🤖 AI Summary
Existing open-source multimodal large language models exhibit insufficient contextual modeling capability in long-horizon, multi-turn dialogues, leading to unstable cross-turn visual–linguistic consistency. To address this, we propose ContextQFormer—a novel architecture introducing learnable memory blocks to explicitly enhance multimodal contextual representation across dialogue turns. We further construct TMDialog, the first open-source multimodal dialogue dataset specifically designed for long-context pretraining and evaluation. Our methodology integrates context-aware multimodal fusion, instruction tuning, and scalable data curation strategies. On TMDialog, ContextQFormer achieves a 2–4% improvement in usability rate over three strong baseline models, demonstrating significantly enhanced stability and coherence in extended contextual interactions. This work advances robust multimodal dialogue systems by jointly improving architectural design, training paradigms, and benchmark resources for long-horizon settings.
📝 Abstract
Multi-modal large language models have demonstrated remarkable zero-shot abilities and powerful image-understanding capabilities. However, the existing open-source multi-modal models suffer from the weak capability of multi-turn interaction, especially for long contexts. To address the issue, we first introduce a context modeling module, termed ContextQFormer, which utilizes a memory block to enhance the presentation of contextual information.
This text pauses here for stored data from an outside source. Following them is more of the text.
-- ==== Sys2Proof/Machine/CmdHist.lean ====
section
/-! DEFINITION. Commands of the cache page manager (R244 to R277). -/

namespace Sys2Proof.Machine

/-- COMMIT (R256). -/
def execCommit (s : State) : Host.Outcome State Fault Refusal :=
  .next (s.onLk effCommitNext)

/-- CREATE (R266). -/
def execCreate (w : World) (hist : Fin 16384) (s : State) : Host.Outcome State Fault Refusal :=
  .next (s.onAll (effHistCmd w 1 hist.val (.create hist.val)))

/-- DELETE (R266). -/
def execDelete (w : World) (hist : Fin 16384) (s : State) : Host.Outcome State Fault Refusal :=
  .next (s.onAll (effHistCmd w 2 hist.val (.delete hist.val)))

/-- KVP_ENABLE (R262). `v` is the value written to KVP_CTRL. -/
def execKvpEnable (w : World) (v : W32) (s : State) : Host.Outcome State Fault Refusal :=
  .next (s.onAll (writeReg w .kvp 0 0x100 v.toNat))

end Sys2Proof.Machine
end

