/-- OVERLAY_MARKER takes the marker of a slot and fills the overlay buffer of the slot with the word that takes precoding,
shown for one in LPDDR5X with the Commons off. MASK_CHECK of a symbol of an egress cell that is its turn: with eight checks begun
within the pace of R340 it is skipped and counted; else the check is noted, and one of a symbol with power is reported, and
counted as a violation where a margin is negative (R331, R339, R340). -/
def Obligations.OverlayAndMask : Prop :=
  (∀ (s : State) (c : Fin 32) (n : Nat), s.d.txc.markers.find? (·.1 == c.val) = some (c.val, n) →
    let e := s.d.cellFor true c n
    let rp := rowP (ceNprb e)
    let rows := 14 * ceNstream e
    let base := txOvlBase e + n % 2 * (rows * rp)
    ∃ t, exec (.overlayMarker c) s = .next t ∧ t.pending = s.pending ∧ t.lk = s.lk ∧ t.d.cores = s.d.cores ∧
      t.d.txc = { s.d.txc with markers := s.d.txc.markers.filter (· != (c.val, n)) } ∧
      (s.d.flag .mem 0 0x100 0 = true → s.d.flag .cmn 0 0x100 0 = false → base + rows * rp ≤ 2 ^ 36 →
        (s.d.worldOf .txc = .nonsecure → ∀ r, r < 32 → s.d.flag .mem 0 (0x400 + 16 * r + 8) 31 = false) →
        ∀ i j, i < rows → j < 12 * ceNprb e → t.d.ms.lp.read (base + i * rp + 4 * j) 4 = leBytes 4 0x80008000)) ∧
  ∀ (s : State) (c : Fin 32) (v : W32) (k : Fin 14) (a : Nat) (y : TxSym),
    let n := s.d.absSlot (ceMu (s.d.activeCell true c)) v.toNat
    let e := s.d.cellFor true c n
    let start := ((s.d.txc.started.find? (·.1 == c.val)).map (·.2)).getD 0
    let recent := s.d.txc.monTicks.filter fun i => !s.d.elapsed i 35677
    let x := y.samples.drop (y.samples.length - 2 ^ txNfftl e)
    let pref := ((((List.range (12 * ceNprb e)).map fun i : Nat => binPower x ((i : Int) - 6 * ceNprb e)).foldl Ex.add
      (Ex.ofInt 0)).div (Ex.ofInt (12 * ceNprb e)))
    let m := (s.d.busBytes s.lk .txc (txTd e + 0x400) 256).1
    let margins := maskMargins x pref ((List.range (txMaskN e)).map fun j =>
      (toS 16 (leAt m (8 * j) 2), toS 16 (leAt m (8 * j + 2) 2), toS 16 (leAt m (8 * j + 4) 2)))
    (s.d.txc.syms.find? fun y => y.cell == c.val && y.slot == n && y.sym == k.val && y.row == a) = some y →
    txEgress e = true → txDecim e ≠ 0 → (14 * (n - start) + k.val) % txDecim e = 0 →
    ∃ t, exec (.maskCheck c v k a) s = .next t ∧ t.pending = s.pending ∧ t.lk = s.lk ∧ t.d.cores = s.d.cores ∧
      (8 ≤ recent.length → t = { s with d := { s.d with rg := t.d.rg, txc := { s.d.txc with monTicks := recent } } } ∧
        t.d.reg .txc 0 0x138 = satAdd (s.d.reg .txc 0 0x138) 1 ∧ s.d.keepsRegs t.d [(.txc, 0, 0x138)]) ∧
      (recent.length < 8 → t.d.txc = { s.d.txc with monTicks := recent ++ [s.d.tim.tick] } ∧
        t.d.reg .txc 0 0x138 = s.d.reg .txc 0 0x138 ∧
        t.d.reg .txc 0 0x144 = (if pref.num = 0 then s.d.reg .txc 0 0x144 else (s.d.reg .txc 0 0x144 + 1) % 2 ^ 32) ∧
        t.d.reg .txc 0 0x134 = satAdd (s.d.reg .txc 0 0x134)
          (if pref.num ≠ 0 ∧ margins.any (fun g => decide (g < 0)) = true then 1 else 0))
Furthermore, to facilitate further research, we carefully build a new multi-turn multi-modal dialogue dataset (TMDialog) for pre-training, instruction-tuning, and evaluation, which will be open-sourced lately. Compared with other multi-modal dialogue datasets, TMDialog contains longer conversations, which supports the research of multi-turn multi-modal dialogue. In addition, ContextQFormer is compared with three baselines on TMDialog and experimental results illustrate that ContextQFormer achieves an improvement of 2%-4% in available rate over baselines.